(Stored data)
_ _ _ _ _

/-! ## Widening on arrival (R95, R102) -/

/-- YS8 blocks of one data check block as YF16, by the 16 scale bytes of its blocks; NaN when its tags do not stand. A value
that YF16 cannot hold is rounded to it by RNE and counted nowhere: the manual calls the widening exact and says nothing of
such values (DESIGN CHOICE, log 37). -/
def widenYs8 (good : Bool) (scales data : Bytes) : List Nat :=
  (List.range 512).map (fun i =>
    if good then ((ys8Elem (field scales (i / 32) 1) (field data i 1)).round yf16 .rne false).1 else yf16.genNaN)

/-- How many of a check block's 16 blocks are poisoned by their scale. -/
def poisonedScales (scales : Bytes) (n : Nat) : Nat := (List.range n).countP (fun i => field scales i 1 == 255)

/-- A data check block of YS8 enters the watch (R99, R102): of a good one its poisoned blocks, of one whose tags or reads fail
SCALE_SKEW and all `live` blocks. -/
def State.ys8Seen (s : State) (good : Bool) (u : Half) (stream key poisoned live : Nat) : State :=
  if good then s.countPoison 0x2101 key poisoned else (s.raise 0x2103 u stream).countPoison 0x2101 key live

/-! ## GATHER (R289) -/

/-- The contents of a failed block as a stage takes them: poisoned, so NaN of the format (R311). -/
def poisonedBlock (fmt : Nat) : Bytes :=
  if fmt = 4 then List.replicate 512 0x7F else if fmt = 5 then List.replicate 512 0x7E
  else (List.replicate 256 (leBytes 2 yf16.genNaN)).flatten

/-- A check block of the source: from HBM, or from a tile store. -/
def State.shardBlock (s : State) (c : ShardCopy) (addr : Nat) : State × BlockRead :=
  if c.fromHbm then s.readBlock (addr / 512) 0
  else (s, ⟨true, s.tileRead c.srcTile.val (addr / 512 * 512) 512, s.tileTag c.srcTile.val addr⟩)

/-- The block as a failed one. -/
def BlockRead.failedBlock (r : BlockRead) (addr : Nat) : List Nat := if r.ok then [] else [addr / 512]

/-- Bytes of the source from an address on, check block by check block, and the blocks that failed. -/
def State.shardBytes : Nat → State → ShardCopy → Nat → Nat → State × Bytes × List Nat
  | 0, s, _, _, _ => (s, [], [])
  | fuel + 1, s, c, addr, len =>
    if len = 0 then (s, [], [])
    else
      let n := min len (512 - addr % 512)
      let r := s.shardBlock c addr
      let rest := State.shardBytes fuel r.1 c (addr + n) (len - n)
      (rest.1, slice (if r.2.ok then r.2.data else poisonedBlock c.fmt) (addr % 512) n ++ rest.2.1, r.2.failedBlock addr ++ rest.2.2)

/-- The unit that a fault of a shard's source is charged to. -/
def State.shardUnit (s : State) (c : ShardCopy) : Half :=
  if c.fromHbm then unitChannel (s.place (c.src / 512)).1 else unitTileStore c.srcTile.val

/-- What the reading of a YS8 shard has come to: the YF16 elements, the blocks that failed, and whether a tag did not stand. -/
structure ShardRead where
  elems : List Nat := []
  failed : List Nat := []
  skew : Bool := false
  deriving DecidableEq, Repr

/-- One data check block of a YS8 shard with its scale check block, tags checked first (R102). -/
def State.shardPart (s : State) (c : ShardCopy) (a : ShardRead) (i : Nat) : State × ShardRead :=
  let t := ys8Tags c.stream (c.firstBlock + 16 * i)
  let d := s.shardBlock c (c.src + 512 * i)
  let sc := d.1.shardBlock c (c.srcScale + 16 * i)
  let skew := (d.2.ok && d.2.tag != t.1) || (sc.2.ok && sc.2.tag != t.2)
  let good := d.2.ok && sc.2.ok && !skew
  let scales := slice sc.2.data ((c.srcScale + 16 * i) % 512) 16
  let live := min 16 (ceilDiv (c.n - 512 * i) 32)
  (sc.1.ys8Seen good (s.shardUnit c) c.stream (s.tensorKey c.tensor) (poisonedScales scales live) live,
    { elems := a.elems ++ (widenYs8 good scales d.2.data).take (c.n - 512 * i)
      failed := a.failed ++ d.2.failedBlock (c.src + 512 * i) ++ sc.2.failedBlock (c.srcScale + 16 * i)
      skew := a.skew || skew })

/-- The YF16 elements of a YS8 shard. -/
def State.shardYs8 (s : State) (c : ShardCopy) : State × List Nat :=
  let r := (List.range (ceilDiv c.n 512)).foldl (fun (a : State × ShardRead) i => a.1.shardPart c a.2 i) (s, {})
  (r.1.readFaults r.2.failed (if r.2.skew then some (s.shardUnit c) else none), r.2.elems)

/-- The bytes that reach the destination: a YF16 shard unchanged, a narrower one widened to YF16. -/
def State.shardData (s : State) (c : ShardCopy) : State × Bytes :=
  if c.fmt = 6 then
    let r := s.shardYs8 c
    (r.1, elementBytes 2 r.2)
  else if c.fmt = 4 ∨ c.fmt = 5 then
    let r := s.shardBytes (c.n / 256 + 2) c c.src c.n
    (r.1.readFaults r.2.2 none,
      elementBytes 2 ((elements 1 c.n r.2.1).map (fun e => (convert (if c.fmt = 4 then yf8e4 else yf8e5) yf16 .rne false 0 e).1)))
  else
    let r := s.shardBytes (c.n / 128 + 2) c c.src (2 * c.n)
    (r.1.readFaults r.2.2 none, r.2.1)

/-- GATHER on the state: from the module's own memories to a tile store, or an activation to or from a module of the pen. -/
def State.gatherShard (s : State) (c : ShardCopy) : State :=
  match c.fromModule with
  | some m =>
    match s.nextFrom m.toNat .activation with
    | some x => (s.consumed m.toNat .activation).tileWrite c.dstTile.val c.dst (slice x.data 0 (2 * c.n))
    | none => s
  | none =>
    let r := s.shardData c
    match c.toModule with
    | some m => r.1.sendNext m.toNat .activation (plainUnits r.2)
    | none => r.1.tileWrite c.dstTile.val c.dst r.2

/-- Source bytes of a shard's data. -/
def shardLen (c : ShardCopy) : Nat := if c.fmt = 3 then 2 * c.n else c.n

/-- Whether a shard's source exists. -/
def State.shardSource (s : State) (c : ShardCopy) (limit : Nat) : Bool :=
  c.fromModule.isSome || (decide (c.src + shardLen c ≤ limit) && (c.fmt != 6 || decide (c.srcScale + c.n / 32 ≤ limit)))

/-- GATHER: the exchange stage copies a shard of a layer's working copy into a parameter region, widening a narrow one
(R289, R95, R102). -/
def execGather (c : ShardCopy) (s : State) : Host.Outcome State Fault Refusal :=
  if c.fromHbm && !s.shardSource c (s.blockCount * 512) then .fault .hbmRange
  else if (!c.fromHbm && !s.shardSource c tileBytes) || (c.toModule.isNone && !tileRange c.dst (2 * c.n)) then .fault .tileStoreRange
  else .next (s.gatherShard c)

/-! ## RING_PASS (R229, R230) -/

/-- Check blocks of each part that a block sends: the data check blocks with a window position, and their scale check
blocks. -/
def ringBlocks (h : Bytes) (positions part : Nat) : Nat :=
  let d := ceilDiv (positions * hWidth h) 512
  if part < 2 then d else ceilDiv d 32

/-- What the reading of a history block has come to: its check blocks with the tags they read, and the blocks that failed. -/
structure RingRead where
  units : List (Bytes × Word) := []
  failed : List Nat := []
  deriving DecidableEq, Repr

/-- One check block more. -/
def State.ringBlock (s : State) (a : RingRead) (b : Nat) : State × RingRead :=
  let r := s.readBlock b 0
  (r.1, { units := a.units ++ [if r.2.ok then (r.2.data, r.2.tag) else (List.replicate 512 0, 0)]
          failed := a.failed ++ (if r.2.ok then [] else [b]) })

/-- The check blocks of a history block in the order sent (R229): key data, value data, key scales, value scales. -/
def State.ringAddrs (s : State) (h : Bytes) (user layer b : Nat) : List Nat :=
  (List.range 4).flatMap (fun part => (List.range (ringBlocks h (s.windowPositions h user b) part)).map (fun i =>
    (blockAddr h s.penSize user b layer + partOffset h part) / 512 + i))

/-- The check blocks of a history block, each with the tag it reads; a block that fails its reads has none that fits, and is
reported. -/
def State.ringRead (s : State) (h : Bytes) (user layer b : Nat) : State × List (Bytes × Word) :=
  let r := (s.ringAddrs h user layer b).foldl (fun (a : State × RingRead) x => a.1.ringBlock a.2 x) (s, {})
  (r.1.readFaults r.2.failed none, r.2.units)

/-- A received or read unit of a history block: its data and its tag. -/
def ringUnit (us : List (Bytes × Word)) (i : Nat) : Bytes × Word := us.getD i ([], 0)

/-- Whether the tags of data check block i of keys or values stand, with those of its scales (R230). -/
def ringGood (h : Bytes) (n user layer b v nd ns i : Nat) (us : List (Bytes × Word)) : Bool :=
  decide ((ringUnit us (v * nd + i)).2 = partTag h n user b layer v i
    ∧ (ringUnit us (2 * nd + v * ns + i / 32)).2 = partTag h n user b layer (2 + v) (i / 32))

/-- A history block enters the exchange buffers as YF16: keys at `addr`, values behind a whole plane of keys. -/
def State.ringPlace (s : State) (h : Bytes) (user layer b tile addr : Nat) (u : Half) (us : List (Bytes × Word)) : State :=
  let np := s.windowPositions h user b
  let nd := ringBlocks h np 0
  let ns := ringBlocks h np 2
  let n := s.penSize
  (List.range 2).foldl (fun (st : State) v =>
    (List.range nd).foldl (fun (st : State) i =>
      let scales := slice (ringUnit us (2 * nd + v * ns + i / 32)).1 (16 * (i % 32)) 16
      let stream := field h 14 2 + 2 * layer + v
      let good := ringGood h n user layer b v nd ns i us
      (st.ys8Seen good u stream (st.tensorKey stream) (poisonedScales scales 16) 16).tileWrite tile
        (addr + v * 1024 * hWidth h + 1024 * i) (elementBytes 2 (widenYs8 good scales (ringUnit us (v * nd + i)).1))) st) s

/-- Whether a history block that arrives has a tag that does not stand (R230). -/
def State.ringSkew (s : State) (h : Bytes) (user layer b : Nat) (us : List (Bytes × Word)) : Bool :=
  let np := s.windowPositions h user b
  let nd := ringBlocks h np 0
  (List.range 2).any (fun v => (List.range nd).any (fun i => !ringGood h s.penSize user layer b v nd (ringBlocks h np 2) i us))

/-- Whether a check block of a history block fails its reads. -/
def State.ringFailed (s : State) (h : Bytes) (user layer b : Nat) : Bool := (s.ringAddrs h user layer b).any (fun x => (s.blockAt x).isNone)

/-- What a history block's reader reports: a failure of its tags as one check fault; one whose reads failed has reported
those. -/
def State.ringReport (s : State) (skew read : Bool) (u : Half) : State := if skew && !read then s.checkFault u else s

/-- Whether key a comes before key b, their entries compared in order. -/
def keyBefore : List Nat → List Nat → Bool
  | x :: xs, y :: ys => decide (x < y) || (x == y && keyBefore xs ys)
  | _, _ => false

/-- The micro-batches that a module's ring sends go through: those of phase 3 and again those of phase 4, or those of the evaluation
slot's forward pass (R229). -/
def State.ringTurns (s : State) : Nat := if s.inEvaluation then s.microBatches else 2 * s.microBatches

/-- The record of pass p's sends after one of (layer, set, user, block) (R229): a send that does not follow the last one in the nested
orders begins the next micro-batch; none when there is no further one. The samples of a micro-batch are the plan's, so that which users
it sends is the command's (log 45). -/
def State.ringNext (s : State) (p : Nat) (key : List Nat) : Option (List Nat) :=
  match NMap.find? s.hist.ringSent p with
  | some (turn :: last) =>
    if keyBefore last key then some (turn :: key) else if turn + 1 < s.ringTurns then some ((turn + 1) :: key) else none
  | _ => some (0 :: key)

/-- The holder reads a history block and sends it in pass p, when its turn has come (R229). -/
def State.ringSend (s : State) (p : Nat) (h : Bytes) (user layer b : Nat) : State :=
  match s.ringNext p [layer, field h 0 2, user, b] with
  | some k =>
    let r := s.ringRead h user layer b
    ({ r.1 with hist.ringSent := NMap.insert r.1.hist.ringSent p k } : State).sendNext (s.me / 8 * 8 + (s.penPos + p) % s.penSize) .ring r.2
  | none => s

/-- RING_PASS on the state: the holder reads its own block in pass 0 or sends it, the module p positions behind the
receiver being the holder. -/
def State.ringPass (s : State) (p : Nat) (h : Bytes) (user layer b tile addr : Nat) : State :=
  let n := s.penSize
  let holder := holderOf n user b
  let pen := s.me / 8 * 8
  if s.windowPositions h user b = 0 then s
  else if holder = s.penPos then
    let r := s.ringRead h user layer b
    let u := unitChannel (s.place (blockAddr h n user b layer / 512)).1
    if p = 0 then
      (r.1.ringPlace h user layer b tile addr u r.2).ringReport (s.ringSkew h user layer b r.2) (s.ringFailed h user layer b) u
    else s.ringSend p h user layer b
  else if (holder + p) % n = s.penPos then
    match s.nextFrom (pen + holder) .ring with
    | some m => ((s.consumed (pen + holder) .ring).ringPlace h user layer b tile addr (unitExchange tile) m.tagged).ringReport
        (s.ringSkew h user layer b m.tagged) false (unitExchange tile)
    | none => s
  else s

/-- RING_PASS: one history block of pass p is read, sent or received (R229); the receiver checks its tags and widens it to
YF16 (R230). -/
def execRingPass (p : Fin 8) (set user layer block : Nat) (tile : Fin 32) (addr : Nat) (s : State) : Host.Outcome State Fault Refusal :=
  match s.histSet set with
  | none => .next s
  | some h =>
    if tileRange addr (2048 * hWidth h) then .next (s.ringPass p.val h user layer block tile.val addr) else .fault .tileStoreRange

end Sys2Proof.Machine
end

_ _ _ _ _

▶ _Task to complete_:
Set down exactly the lines from the start of the records to the line with "def widenYs8 (good". Include that line, and add nothing more.

▶ _Written reply_:
/-! ## Widening on arrival (R95, R102) -/

/-- YS8 blocks of one data check block as YF16, by the 16 scale bytes of its blocks; NaN when its tags do not stand. A value
that YF16 cannot hold is rounded to it by RNE and counted nowhere: the manual calls the widening exact and says nothing of
such values (DESIGN CHOICE, log 37). -/
def widenYs8 (good : Bool) (scales data : Bytes) : List Nat :=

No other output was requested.